Rents are following the increases in the real estate market and rose 16% year over year. This national price jump found renters discontented, and according to a Realtor.com survey, 66% of them blame rent jumps for their financial hardships. Rents have been rising continuously each month since January, and they will most likely keep growing.
The median monthly rent in the US surpassed $1,800, but some housing professionals estimate that the median national rent will rise to $,2000 by the end of summer. Just shy of a 16% increase are two-bedroom and one-bedroom units, but the highest demand is for studio apartments. The increased demand for downtown studios is reflected in the highest year-over-year price increase of 17.2%.
As the world is settling into a new post-pandemic normal, people are coming back to the offices and want to live closer to their workstations. The rebirth of commuting adds more pressure to the price of apartment rentals.
Rents have gone up everywhere, but some places have seen increases higher than others. The metro areas in the Sun Belt states have more than a median increase percentile. For example, the median rent in Orlando rose 33% YOY, and in Tampa 27% for the same period. Florida is not the only state to have rent increases higher than 20%; Texas and Nevada face the same problem.
These states have been a popular domestic migration destination for telecommuters and people who wanted to avoid crowds. Additionally, housing markets in the Sun Belt were an ideal investment or second-house opportunity. This influx of people made it harder for locals to compete, and it rippled to the rentals.
Although the Sun Belt has the highest increase, the highest rates are still in the tech centers and in major coastal cities. New York and Boston lead the way on the East Coast, while Austin, Texas has the highest rents in the South.
SoCal has always been a higher-housing-cost area, but living costs were comparable in the Bay Area. However, numbers show that San Diego surpassed every other city on the West Coast when it comes to rental prices. Chula Vista and Oceanside saw the highest rental increases in the county, with the 1-bedroom median price higher than $2,300 and the 2-bedroom median price around $3,000 a month.

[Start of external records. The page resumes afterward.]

-- System, task and barrier words.

/-- No store and no matrix command under way; an unprivileged and a privileged unit, in and out of a handler. -/
theorem test_meets_system :
    let p := T.base.onSeat (fun t => { t with unit := { t.unit with priv := true } })
    let h := T.base.onSeat (fun t => { t with tvec := 12, hf := false })
    Issues T.base .s true ∧ Reads T.base 2 8 0 ∧ CanWrite T.base 7 ∧ (∀ g ∈ T.base.seat.gsb, lsnLt g.lsn 0 = false) ∧ (∀ c ∈ T.base.seat.mq, lsnLt c.lsn 0 = false)
    ∧ (h.seat.tvec ≠ 0 ∧ h.seat.hf = false ∧ handlerIndex h = some 3) ∧ (T.base.seat.tvec = 0)
    ∧ (T.base.seat.unit.priv = false ∧ T.base.seat.hf = false) ∧ (p.seat.unit.priv = true ∧ p.seat.epc.toNat % 4 = 0 ∧ scalarIndex p (p.seat.epc.toNat / 4) = some 0)
    ∧ (∀ mode, spansHeld mode 0 p = false) ∧ (padValueOk 1 65 = true ∧ blockBusy p 1 = false) ∧ unitWaits (fell .s T.base) = false
    ∧ (∀ e, (qLive T.base.seat (T.base.seat.eng e).xq).length < 8) := by
  refine ⟨T.issues .s true, rfl, T.canWrite 7, by decide, by decide, by decide, rfl, by decide, by decide, ?_, by decide, by decide, ?_⟩
  · intro mode; cases mode <;> decide
  · intro e; cases e <;> decide

/-- Unpublished bytes below a PHASE at memory, at home with a remote package's byte unanswered, asked for and answered; a store published before. -/
theorem test_meets_phase :
    let s := { T.later T.page with hist := [{ key := 9, old := 3, seq := 1, uid := 5, lsn := 0, cell := 0, pubs := [] }] }
    let far : State := s.onSeat (fun t => { t with unpub := [{ byte := { key := 8 * spaceSize, val := 1 }, lsn := 0 }] })
    let got := far.onSeat (fun t => { t with engS := { t.engS with remote := .answered } })
    let sent : State := { T.later T.base with hist := [{ key := 8 * spaceSize, old := 3, seq := 1, uid := 5, lsn := 0, cell := 0, pubs := [] }] }
    let u : UByte := { byte := { key := 0x30000, val := 0x55 }, lsn := 0 }
    let w : UByte := { byte := { key := 0x30080, val := 0x66 }, lsn := 0 }
    (∀ x ∈ [s, far, got, sent], Inv x ∧ x.seat.status = .running ∧ near x.seat .s = true ∧ x.seat.atH .s = true ∧ x.seat.gsb = [] ∧ x.seat.mq = [] ∧ x.seat.atoms = []
      ∧ T.run (mPublishTokens 1 (some 1)) x (fun _ _ => true) = true
      ∧ ∀ h ∈ x.hist, h.uid = 5 ∧ h.spill = false ∧ lsnLt h.lsn 1 = true ∧ h.tok = none)
    ∧ (∀ x ∈ [s, far, got], KeysKept x (x.seat.unpub.map (fun u => u.byte)))
    ∧ s.seat.unpub = [] ++ u :: [w] ∧ (lsnLt u.lsn 1 = true ∧ u.tok = none ∧ u.spill = false ∧ u.byte.mask = 0xFF ∧ w.byte.key ≠ u.byte.key)
    ∧ (∀ h ∈ s.hist, h.key ≠ 0x30000) ∧ farHome u.byte.key = false ∧ farHome w.byte.key = false
    ∧ (far.seat.engS.remote = .idle ∧ ∀ u ∈ far.seat.unpub, farHome u.byte.key = true) ∧ got.seat.engS.remote = .answered
    ∧ (sent.seat.engS.remote = .idle ∧ ∃ p ∈ sent.hist, farHome p.key = true) := by
  unfold Machine.Inv KeysKept; decide

/-- A store of the access engine's side below a FENCE, named by its mask and not. -/
theorem test_meets_fence :
    let s := (T.later T.base).onSeat (fun t => { t with gsb := [{ lsn := 0, cls := .plain, bytes := [], eng := .w }] })
    s.seat.status = .running ∧ near s.seat .s = true ∧ s.seat.atH .s = true
    ∧ (∀ g ∈ s.seat.gsb, g.eng ≠ .s ∧ lsnLt g.lsn s.seat.engS.lsn = true ∧ (0x10 : BitVec 6).getLsbD (engNum g.eng) = true ∧ (0x2F : BitVec 6).getLsbD (engNum g.eng) = false) := by
  decide

/-- The line of the near pad at its first byte, which no cache holds, and no store to it. -/
theorem test_meets_cache :
    Issues T.base .s true ∧ Issues T.base .s false ∧ Issues T.base .a false ∧ Reads T.base 1 0xFFFFFE0000000000 0 ∧ Reads T.base 0 0 0
    ∧ ReadsX T.base .a 1 0xFFFFFE0000000000 0 ∧ ReadsX T.base .a 0 0 0 := by
  exact ⟨T.issues .s true, T.issues .s false, T.issues .a false, rfl, rfl, rfl, rfl⟩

Many renters have faced financial difficulties because of the steep increase in rent. San Diego residents are paying $300 more than last month, and some landlords show no mercy, for they can find new renters very quickly. Downtown LA rentals are facing a historic number of bidding wars because of the low supply and the comeback of those who abruptly left when the pandemic started.

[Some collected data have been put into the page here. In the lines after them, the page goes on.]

-- ==== Sys2Proof/Safety.lean ====
section
/-! DEFINITION. Safety.lean: what the spec promises of every state, block by block (each of those
predicates holds at reset and is to be kept by every step), and then the spec's tables that statements
share, written out again from the spec as data. -/

namespace Sys2Proof.Machine

/-- PROTECT or RECOVER: the frost states that force the valve open and the fans off (R114, R115). -/
def FrostState.forces : FrostState → Bool
  | .protect | .recover => true
  | .clear | .guard => false

/-- A latched flag is set whenever its live condition is true (R167). -/
def LatchesLive (s : State) : Prop := s.aou.live &&& ~~~s.aou.latched = 0

/-- The cadence is IDLE exactly while the line does not qualify, and the line is asserted exactly in
REPORT (R170, R171). -/
def LineFollowsCadence (s : State) : Prop :=
  (s.aou.cadence = .idle ↔ s.aou.qualifies s.enables s.params.selects = false)
    ∧ s.aou.line = (s.aou.cadence == .report)

/-- The flags and the rest age stand only in the roles that have them (R85). -/
def FlagsOfRole (s : State) : Prop :=
  (s.fde.role ≠ .resting → s.fde.restAge = 0)
    ∧ (s.fde.role ≠ .carrying → s.fde.rotateDue = false ∧ s.fde.coldJoin = false)
    ∧ (s.fde.role ≠ .withdrawn → s.fde.drained = false)

/-- A channel holds the permit exactly while it is STARTING or in KICK (R127, the table of 7.1). -/
def PermitExact (f : Fcc) : Prop :=
  ∀ i, ((f.channel i).state = .starting ∨ (f.channel i).state = .kick) ↔ f.permit = some i

/-- The run-order list holds the RUNNING duty channels, each once (R122). -/
def RunOrderExact (f : Fcc) : Prop :=
  f.runOrder.Nodup ∧ ∀ i, i ∈ f.runOrder ↔ (f.channel i).runningAs .duty = true

/-- A channel's class, phase and command stand as its state allows (R120, the table of 7.1). -/
def FanChannel.Sound (c : FanChannel) : Prop :=
  (c.inHand = true ↔ c.cls ≠ none) ∧ (c.state = .kick ↔ c.phase ≠ none)
    ∧ (c.turning = false → c.command = 0)

/-- What the FCC keeps (R120, R122, R127). -/
def FansSound (s : State) : Prop :=
  PermitExact s.fcc ∧ RunOrderExact s.fcc ∧ ∀ i, (s.fcc.channel i).Sound

/-- A channel is in hand only in CARRYING, in SHEDDING or, in exercise class, in RESTING, and in exercise
class only in CLEAR (R115, R133 to R137). -/
def FansOfRole (s : State) : Prop :=
  ∀ i, (s.fcc.channel i).inHand = true →
    (s.fde.role = .carrying ∨ s.fde.role = .shedding
        ∨ (s.fde.role = .resting ∧ (s.fcc.channel i).cls = some .exercise))
      ∧ ((s.fcc.channel i).cls = some .exercise → s.cfm.frost = .clear)

/-- A snapshot latched with no fan starting or running counted none running (R63, R121, R122). -/
def LatchedFans (s : State) : Prop :=
  ∀ l ∈ s.fde.latched, l.anyTurning = false → l.runningCount = 0

/-- What the VDR was last told is so (R86, R113, R141). -/
def ReportsCurrent (s : State) : Prop :=
  s.vdr.role = s.fde.role ∧ s.vdr.drained = s.fde.drained ∧ s.vdr.frost = s.cfm.frost
    ∧ s.vdr.fansAtRest = !s.fcc.anyTurning

/-- The monitor is suspended exactly in a drained withdrawal, and then in CLEAR (R116, R117). -/
def SuspensionExact (s : State) : Prop :=
  (s.cfm.suspended = true ↔ s.fde.role = .withdrawn ∧ s.fde.drained = true)
    ∧ (s.cfm.suspended = true → s.cfm.frost = .clear)

/-- In PROTECT and RECOVER the valve command is 1000 ‰, no channel is queued or turning, and the role is
PROTECT or WITHDRAWN; before the first allotment the command is 1000 ‰ (R98, R114, R115, R141, R142). -/
def FrostForced (s : State) : Prop :=
  (s.cfm.frost.forces = true →
      (∀ i, (s.fcc.channel i).inHand = false) ∧ (s.fde.role = .protect ∨ s.fde.role = .withdrawn))
    ∧ (s.cfm.frost.forces = true ∨ s.vdr.allotmentReceived = false → s.vdr.command = 1000)

/-- The minimum opening: the trickle opening, or in GUARD the larger of the guard opening and it (R142). -/
def State.leastOpening (s : State) : Nat :=
  if s.cfm.frost = .guard then max s.params.guardOpening s.params.trickleOpening
  else s.params.trickleOpening

/-- Before configuration load completion there is no slot position, frame, transmission, listen window or
cycle end, and so no computation and no allotment (R14, R16, R44, R63). -/
def NothingBeforeLoad (s : State) : Prop :=
  s.loaded = false →
    s.lsc.position = none ∧ s.lsc.rx = none ∧ s.lsc.sending = none ∧ s.lsc.window = none
      ∧ s.lsc.endPassed = false
      ∧ s.fde.latched = none ∧ s.vdr.allotmentReceived = false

All renters are feeling the increases, but some groups are more affected than others. Low-earning households are struggling to pay their rent, families with multiple children are having trouble finding affordable and spacious housing, and reports show that college grads have a very tough time due to rent increases.
Undoubtedly, the starting salary has risen substantially in the past decade, and today it stands above $55,000. However, it didn’t increase as fast as the rent. While the median starting salary for college graduates advanced by 14% since 2010, rent is 16% higher than it was just a year ago.

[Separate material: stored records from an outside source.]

/-- T_ORD expiry raises PANEL_SILENT once an order was taken; the travel time raises VALVE_STUCK (R146, R148,
R156, R165). That an expiry or travel time that is not due changes nothing is the model's choice (log entry
1), and what makes them due is deduced (log entries 7, 8). Whether a category that begins to qualify then
counts that cycle end is the order that CYCLE_END chose (R171; log entry 4). -/
def Obligations.OrderSilenceAndTravelTime : Prop :=
  ∀ s : State,
    ((s.timer .ord).due = true → ∃ t, exec .tOrdExpiry s = .next t
        ∧ t = { s with itb := t.itb, aou := t.aou } ∧ BeginsWithCycleEnd s t
        ∧ t.timer .ord = (s.timer .ord).expired ∧ (∀ id, id ≠ .ord → t.timer id = s.timer id)
        ∧ (s.ord.taken = true → hasAlert t.aou.live .panelSilent = true)
        ∧ (s.ord.taken = false → t.aou = s.aou))
    ∧ (s.vdr.check = .timing → s.params.travelTime ≤ s.vdr.travelCount →
        ∃ t, exec .travelTimeReached s = .next t
          ∧ t = { s with vdr := { s.vdr with stuck := true }, aou := t.aou }
          ∧ BeginsWithCycleEnd s t
          ∧ hasAlert t.aou.live .valveStuck = true)
    ∧ (s.vdr.check ≠ .timing ∨ s.vdr.travelCount < s.params.travelTime →
        exec .travelTimeReached s = .next s)
    ∧ ∀ id e, (id, e) ∈ [(TimerId.rot, Instr.tRotExpiry), (.warm, .tWarmExpiry), (.shed, .tShedExpiry),
        (.exer, .tExerExpiry), (.ice, .tIceExpiry), (.guard, .tGuardExpiry), (.prot, .tProtExpiry),
        (.recov, .tRecovExpiry), (.stag, .tStagExpiry), (.ord, .tOrdExpiry)] →
        (s.timer id).due = false → exec e s = .next s

/-! ### Fans -/

/-- A fan interval: each turning channel's phase count, the count of ten, and the grant of a free permit
to the first QUEUED channel of duty class in pair order, else of exercise class; ice-suspect starts in
KICK; the pair's bit is inverted (R119, R120, R126, R127). That a RUNNING duty channel's phase count goes
on is the model's choice (log entry 10), and the mark `tachDue` of the tenth interval is deduced (log entry
8). -/
def Obligations.FanIntervalGrantsTheFirstInPairOrder : Prop :=
  ∀ s : State, s.loaded = true →
    ∃ t, exec .fanInterval s = .next t
      ∧ t = { s with fcc := t.fcc, vdr := { s.vdr with fansAtRest := !t.fcc.anyTurning } }
      ∧ t.fcc.runOrder = s.fcc.runOrder
      ∧ (s.fcc.intervals < 9 → t.fcc.intervals = s.fcc.intervals + 1 ∧ t.fcc.tachDue = s.fcc.tachDue)
      ∧ (9 ≤ s.fcc.intervals → t.fcc.intervals = 0 ∧ t.fcc.tachDue = true) ∧
      let sequences : List (List (Fin 3)) :=
        [[0, 1, 2], [0, 2, 1], [1, 0, 2], [1, 2, 0], [2, 0, 1], [2, 1, 0]]
      let order := (sequences.getD s.params.pairOrder [2, 1, 0]).flatMap fun p : Fin 3 =>
        let even : Fin 6 := ⟨2 * p.val, by omega⟩
        let odd : Fin 6 := ⟨2 * p.val + 1, by omega⟩
        if s.fcc.bits[p] then [odd, even] else [even, odd]
      let first := fun cls => order.find? fun i =>
        decide ((s.fcc.channel i).state = .queued ∧ (s.fcc.channel i).cls = some cls)
      let counted := fun c : FanChannel =>
        if c.state = .starting ∨ c.state = .kick ∨ c.state = .running then
          { c with phaseCount := if c.phaseCount < 3000 then c.phaseCount + 1 else c.phaseCount }
        else c
      (s.fcc.permit ≠ none ∨ (first .duty = none ∧ first .exercise = none) →
          t.fcc.permit = s.fcc.permit ∧ t.fcc.bits = s.fcc.bits
            ∧ ∀ i, t.fcc.channel i = counted (s.fcc.channel i))
        ∧ ∀ i, s.fcc.permit = none →
            (first .duty = some i ∨ (first .duty = none ∧ first .exercise = some i)) →
          let c := s.fcc.channel i
          t.fcc.permit = some i
            ∧ (∀ p : Fin 3, t.fcc.bits[p] = if p.val = i.val / 2 then !s.fcc.bits[p] else s.fcc.bits[p])
            ∧ (c.iceSuspect = false → t.fcc.channel i = { c with
                state := .starting, command := s.params.startSpeed, phaseCount := 0 })
            ∧ (c.iceSuspect = true → t.fcc.channel i = { c with
                state := .kick, phase := some .kick, command := 1000, phaseCount := 0 })
            ∧ ∀ j, j ≠ i → t.fcc.channel j = counted (s.fcc.channel j)
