-- ==== Sys2Proof/Laws/State.lean ====
section
/-! SUPPORT. Laws/State.lean: what each update of the state leaves alone. For an update that is one record
update, one lemma per field, by rfl; for one that branches, one lemma whose conjuncts are the fields. -/

namespace Sys2Proof.Machine

@[simp] theorem State.reportLive_released (live : AlertMask) (s : State) : (s.reportLive live).released = s.released := rfl
@[simp] theorem State.reportLive_loaded (live : AlertMask) (s : State) : (s.reportLive live).loaded = s.loaded := rfl
@[simp] theorem State.reportLive_straps (live : AlertMask) (s : State) : (s.reportLive live).straps = s.straps := rfl
@[simp] theorem State.reportLive_params (live : AlertMask) (s : State) : (s.reportLive live).params = s.params := rfl
@[simp] theorem State.reportLive_cfl (live : AlertMask) (s : State) : (s.reportLive live).cfl = s.cfl := rfl
@[simp] theorem State.reportLive_lsc (live : AlertMask) (s : State) : (s.reportLive live).lsc = s.lsc := rfl
@[simp] theorem State.reportLive_btb (live : AlertMask) (s : State) : (s.reportLive live).btb = s.btb := rfl
@[simp] theorem State.reportLive_ssc (live : AlertMask) (s : State) : (s.reportLive live).ssc = s.ssc := rfl
@[simp] theorem State.reportLive_fde (live : AlertMask) (s : State) : (s.reportLive live).fde = s.fde := rfl
@[simp] theorem State.reportLive_cfm (live : AlertMask) (s : State) : (s.reportLive live).cfm = s.cfm := rfl
@[simp] theorem State.reportLive_fcc (live : AlertMask) (s : State) : (s.reportLive live).fcc = s.fcc := rfl
@[simp] theorem State.reportLive_vdr (live : AlertMask) (s : State) : (s.reportLive live).vdr = s.vdr := rfl
@[simp] theorem State.reportLive_itb (live : AlertMask) (s : State) : (s.reportLive live).itb = s.itb := rfl
@[simp] theorem State.reportLive_ord (live : AlertMask) (s : State) : (s.reportLive live).ord = s.ord := rfl
@[simp] theorem State.reportLive_svp (live : AlertMask) (s : State) : (s.reportLive live).svp = s.svp := rfl
@[simp] theorem State.reportLive_freeCount (live : AlertMask) (s : State) : (s.reportLive live).freeCount = s.freeCount := rfl
@[simp] theorem State.reportLive_cadenceFirst (live : AlertMask) (s : State) : (s.reportLive live).cadenceFirst = s.cadenceFirst := rfl
@[simp] theorem State.reportLive_pending (live : AlertMask) (s : State) : (s.reportLive live).pending = s.pending := rfl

People are seeking other means of affordable housing, so those who are still single or couples that don’t have children turn to apartment-sharing. Some reports show that housemate-finding platforms saw almost 50% increased activities on their websites, compared to the same time last year.
House-sharing is a cheaper option that provides an opportunity to save up, and maybe afford to buy a property in the future. However, this is not a sustainable solution for many millennials and older Gen Zs who are looking to build wealth and have a sense of security.